# Your assignment
Output only the lines below from the one containing "table (R286). -/" to the one containing "free, ascending. -/", exactly as written, both ends kept.

⁂

-- ==== Sys2Proof/Machine/Cascade.lean ====
section
/-!
DEFINITION. The cascade (13): link states and training, frames and their drop, routing, enrolment and the ID table, time
alignment, outages and losses, the standby. Remote access is in RemoteAccess.lean.
-/

namespace Sys2Proof.Machine

def State.modEst (s : State) (f : Estate → Estate) : State := { s with est := f s.est }

/-! Codes of TSTATE and ROLE (Tables 13.9, 13.10). -/
def tsFree : Nat := 0
def tsAcquire : Nat := 1
def tsLocked : Nat := 2

def linkEnabled (s : State) (n : Nat) : Bool := bit (s.get F.CAS_CFG_PORTS) n && !s.flag (F.CAS_L_CTRL_DOWN n) && !s.isHeld (0x71 + n)
/-- This device's UID. -/
def ownUid : Nat := (Config.uidHi ++ Config.uidLo : BitVec 64).toNat
theorem ownUid_lt : ownUid < 2 ^ 64 := (Config.uidHi ++ Config.uidLo : BitVec 64).isLt
/-- Unit ID of a link port. -/
def linkUnit (n : Nat) : Nat := 0x71 + n
def pathStandsNow (s : State) : Bool := s.flag F.CAS_STAT_PATH

/-- Whether a LEN fits a TYPE (Table 13.2). -/
def lenFits (typ n : Nat) : Bool :=
  match typ with
  | 1 => n == 32
  | 2 => n % 6 == 0 && 6 ≤ n && n ≤ 30
  | 3 => n == 24
  | 4 => n == 16
  | 5 => n == 24
  | 6 => n % 2 == 0 && 2 ≤ n && n ≤ 30
  | 7 => n == 2
  | 8 => n == 12
  | 9 => n == 0
  | 10 => n == 11
  | 11 => n % 4 == 0 && 8 ≤ n && n ≤ 32
  | 12 => n % 4 == 0 && 4 ≤ n && n ≤ 28
  | 13 => n == 12 || n == 24
  | _ => false

/-- Whether Table 13.2 sends a TYPE towards this port: up frames arrive on the down ports, down frames on LK0. -/
def directionFits (typ n : Nat) : Bool :=
  match typ with
  | 1 | 3 | 4 | 6 | 9 => n != 0
  | 2 | 5 | 7 | 8 | 10 | 13 => n == 0
  | _ => true

/-- A frame for every ACTIVE down port. -/
def sendDown (f : List Byte) (s : State) : State :=
  forUpTo 3 (fun i s => if linkUp s (i + 1) then sendOn (i + 1) f s else s) s

def pathFrame (s : State) (st : Nat) : List Byte := mkFrame ftPath 0 (leBytes 1 st ++ leBytes 1 (s.get F.GATE_HOPS_HOPS))

/-- DROP of a port counts one more (R281, R284). -/
def countDrop (n : Nat) (s : State) : State := s.incSat (F.CAS_L_CNT_DROP n)

/-! Routing (R284). -/

def setRoute (id k : Nat) (s : State) : State := s.modEst (fun e => { e with route := mapSet routeDefault e.route id k })

inductive Hop where
  | self
  | port (n : Nat)
  | nowhere
  deriving DecidableEq, Repr

/-- Where a frame for a DST goes: its own device, a down port, LK0 of a branch, nowhere at the head office. -/
def hopOf (s : State) (dst : Nat) : Hop :=
  if s.flag F.CAS_ID_VALID && s.devId == dst then .self
  else match routeAt s dst with
    | 0 => if s.isHead then .nowhere else .port 0
    | k => .port k

/-- A frame that only travels down: without a route it is dropped (Table 13.6). -/
def forwardDown (n : Nat) (f : List Byte) (s : State) : State :=
  match routeAt s (frDst f) with
  | 0 => countDrop n s
  | k => sendOn k f s

/-! The ID table (R286). -/

def idBase (s : State) : Nat := 0x03D00000 + s.get F.CAS_IDTAB_BASE * 0x10000
def idEntryAt (s : State) (id : Nat) : IdEntry :=
  let a := idBase s + 16 * id
  ⟨s.num a 8, s.num (a + 8) 1, s.num (a + 9) 1⟩
def idBytes (e : IdEntry) : List Byte := leBytes 8 e.uid ++ leBytes 1 e.st ++ leBytes 1 e.depth ++ List.replicate 6 0#8

/-- An entry that this engine reads poisoned (R64, R80). -/
def idBad (s : State) (id : Nat) : Bool := poisonFor s 0x71 (idBase s + 16 * id)

/-- The ID table is read: each of its lines that holds a turned cell meets its check (R63, R64). -/
def scanIds (s : State) : State :=
  (sortNat ((s.ledg.flips.filter (fun f => idBase s ≤ f.addr && f.addr < idBase s + 0x100000)).map (fun f => checkUnit f.addr))).foldl
    (fun s a => readAs 0x71 a s) s

/-- IDs whose STATE is not free, ascending. -/
def idUsed (s : State) : List Nat :=
  let b := idBase s
  (s.mem.filter (fun e => b ≤ e.1 && e.1 < b + 0x100000 && (e.1 - b) % 16 == 8)).map (fun e => (e.1 - b) / 16)

/-- CAS_DEVS.PRESENT (Table 13.10). -/
def devsPresent (s : State) : Nat :=
  if s.isHead then ((idUsed s).filter (fun i => (idEntryAt s i).st == 1)).length else 0

/-- The lowest of the IDs from `i` on, `n` of them, that is not used and whose entry reads without error. -/
def lowestFree (s : State) (used : List Nat) : Nat → Nat → Option Nat
  | 0, _ => none
  | n + 1, i => if used.contains i || idBad s i then lowestFree s used n (i + 1) else some i

/-- IDMIR frames of entries for the standbys (R297), two entries to a frame. -/
def mirrorFrames (dst : Nat) : List (Nat × IdEntry) → List (List Byte)
  | [] => []
  | [(i, e)] => [mkFrame ftIdmir dst (leBytes 2 i ++ leBytes 8 e.uid ++ leBytes 1 e.st ++ leBytes 1 e.depth)]
  | (i, e) :: (j, g) :: t =>
    mkFrame ftIdmir dst (leBytes 2 i ++ leBytes 8 e.uid ++ leBytes 1 e.st ++ leBytes 1 e.depth ++
      leBytes 2 j ++ leBytes 8 g.uid ++ leBytes 1 g.st ++ leBytes 1 g.depth) :: mirrorFrames dst t

/-- Entries go to the standby of an ID. -/
def mirrorTo (dst : Nat) (l : List (Nat × IdEntry)) (s : State) : State :=
  match routeAt s dst with
  | 0 => s
  | k => (mirrorFrames dst l).foldl (fun s f => sendOn k f s) s
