/-- Usable neighbours of an endpoint (R169). -/
def usable (s : State) (b e : Nat) : List Nat :=
  (neighbours s b e).filter (fun x =>
    binSurface s b ≤ (x - binFirst s b) % binDepth s b && !bookPoison s x &&
    ((entryNow s x).qual == qGood || (entryNow s x).qual == qSeeded))

/-- The record of a trend event (R176). -/
def trendRecord (s : State) (pm e kind qual : Nat) (value : Int) (scale reason : Nat) : List Byte :=
  mkRecord pm s.devId e kind qual (ofSigned 24 value) scale 0x78 reason

/-- The tests of R174 on a reading: its events, and whether they are to clear LATCH. `new` has LATCH as it was. -/
def trendTest (s : State) (b e : Nat) (old new : BookEntry) (q pm : Nat) : List TrendEv × Bool × Bool :=
  let even := binEven s b; let srt := binEvsort s b
  let sc := curveScale (binCurve s b)
  let gs := new.qual == qGood || new.qual == qSeeded
  let nb := usable s b e
  let dmax := (nb.map (fun x => new.value - (entryNow s x).value)).foldl (fun (m : Option Int) d => some (match m with | none => d | some k => max k d)) none
  let high := (gs || new.qual == qClipped) && decide (binHigh s b < new.value)
  let rise := new.qual == qGood && decide (binRise s b < new.rate)
  let diff := gs && (match dmax with | none => false | some d => decide (binDiff s b < d))
  let fail := q == qFailed
  let ev := fun (k bitNo : Nat) (v : Int) (scale : Nat) =>
    (⟨trendRecord s pm e k new.qual v scale 0, if bit srt bitNo then some b else none⟩ : TrendEv)
  if !old.latch then
    let evs := (if bit even 0 && high then [ev 0x10 0 new.value sc] else []) ++
      (if bit even 1 && rise then [ev 0x11 1 new.rate (sc % 128 + 128)] else []) ++
      (if bit even 2 && diff then [ev 0x12 2 (dmax.getD 0) sc] else []) ++
      (if bit even 4 && fail then [ev 0x14 4 new.value sc] else [])
    (evs, false, false)
  else if new.qual == qGood && (!bit even 0 || decide (new.value ≤ binHigh s b - binHyst s b))
      && (!bit even 1 || decide (new.rate ≤ binRise s b - binRhyst s b))
      && (!bit even 2 || (match dmax with | none => true | some d => decide (d ≤ binDiff s b - binHyst s b))) then
    if bit even 3 then ([ev 0x13 3 new.value sc], true, false) else ([], true, true)
  else ([], false, false)

/-! Write-back (R178). -/

def backOf (s : State) (p : Nat) : WriteBack := nth s.trend.backs p ⟨[], []⟩
def modBack (p : Nat) (f : WriteBack → WriteBack) (s : State) : State :=
  s.modTrend (fun t => { t with backs := upd t.backs p f })

/-- LATCH of an endpoint, in the ledger and in the updates of it that wait. -/
def setLatch (e : Nat) (b : Bool) (s : State) : State :=
  let (lo, hi) := bookWords s e
  memWrite 0x78 (8 * e) (leBytes 4 (setBits lo 31 1 (b2n b)) ++ leBytes 4 hi) (s.modTrend (fun t => { t with
    backs := t.backs.map (fun w => { w with reads := w.reads.map (fun r => if r.ep == e then { r with lo := setBits r.lo 31 1 (b2n b) } else r) }) }))

/-- An event's record enters the queue of the sorter its bin is routed to, or is lost (R174, R176); the flag tells which. -/
def eventToSorter (b : Nat) (body : List Byte) (s : State) : Bool × State :=
  match binSorter s b with
  | some u => if coreAccepts u s then (true, (enqueue u body s).incSat F.TREND_CNT_EV_EVENTS) else (false, s.incSat F.TREND_CNT_LOSS_EVDROP)
  | none => (false, s.incSat F.TREND_CNT_LOSS_EVDROP)

/-- Raise the events of a committed reading (R174, R176): records to the sorter are accepted or lost at once, letters are
offered to the gatekeeper. `ep` is the endpoint whose LATCH they settle. -/
def raiseEvents (ep : Option Nat) (clear : Bool) (evs : List TrendEv) (s : State) : State :=
  let (s1, ok, letters) := evs.foldl (fun (acc : State × Bool × Nat) ev =>
    let (s, ok, n) := acc
    match ev.bin with
    | some b => let (k, s1) := eventToSorter b ev.body s; (s1, ok && k, n)
    | none => (offer ⟨0x78, ev.body, 0⟩ s, ok, n + 1)) (s, true, 0)
  if 0 < letters then s1.modTrend (fun t => { t with awaits := t.awaits ++ [⟨ep, letters, ok, clear⟩] })
  else match ep with
    | some e => if ok && !evs.isEmpty then setLatch e (!clear) s1 else s1
    | none => s1

/-- The gatekeeper has decided a letter of the trend unit: LATCH follows the last of its reading (R174). -/
def trendDecided (accepted : Bool) (s : State) : State :=
  match s.trend.awaits with
  | [] => s
  | a :: rest =>
    let ok := a.ok && accepted
    if 1 < a.need then s.modTrend (fun t => { t with awaits := { a with need := a.need - 1, ok := ok } :: rest })
    else
      let s1 := s.modTrend (fun t => { t with awaits := rest })
      match a.ep with
      | some e => if ok then setLatch e (!a.clear) s1 else s1
      | none => s1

⁂

# Exercise result
/-! The ID table (R286). -/

def idBase (s : State) : Nat := 0x03D00000 + s.get F.CAS_IDTAB_BASE * 0x10000
def idEntryAt (s : State) (id : Nat) : IdEntry :=
  let a := idBase s + 16 * id
  ⟨s.num a 8, s.num (a + 8) 1, s.num (a + 9) 1⟩
def idBytes (e : IdEntry) : List Byte := leBytes 8 e.uid ++ leBytes 1 e.st ++ leBytes 1 e.depth ++ List.replicate 6 0#8

/-- An entry that this engine reads poisoned (R64, R80). -/
def idBad (s : State) (id : Nat) : Bool := poisonFor s 0x71 (idBase s + 16 * id)

/-- The ID table is read: each of its lines that holds a turned cell meets its check (R63, R64). -/
def scanIds (s : State) : State :=
  (sortNat ((s.ledg.flips.filter (fun f => idBase s ≤ f.addr && f.addr < idBase s + 0x100000)).map (fun f => checkUnit f.addr))).foldl
    (fun s a => readAs 0x71 a s) s

/-- IDs whose STATE is not free, ascending. -/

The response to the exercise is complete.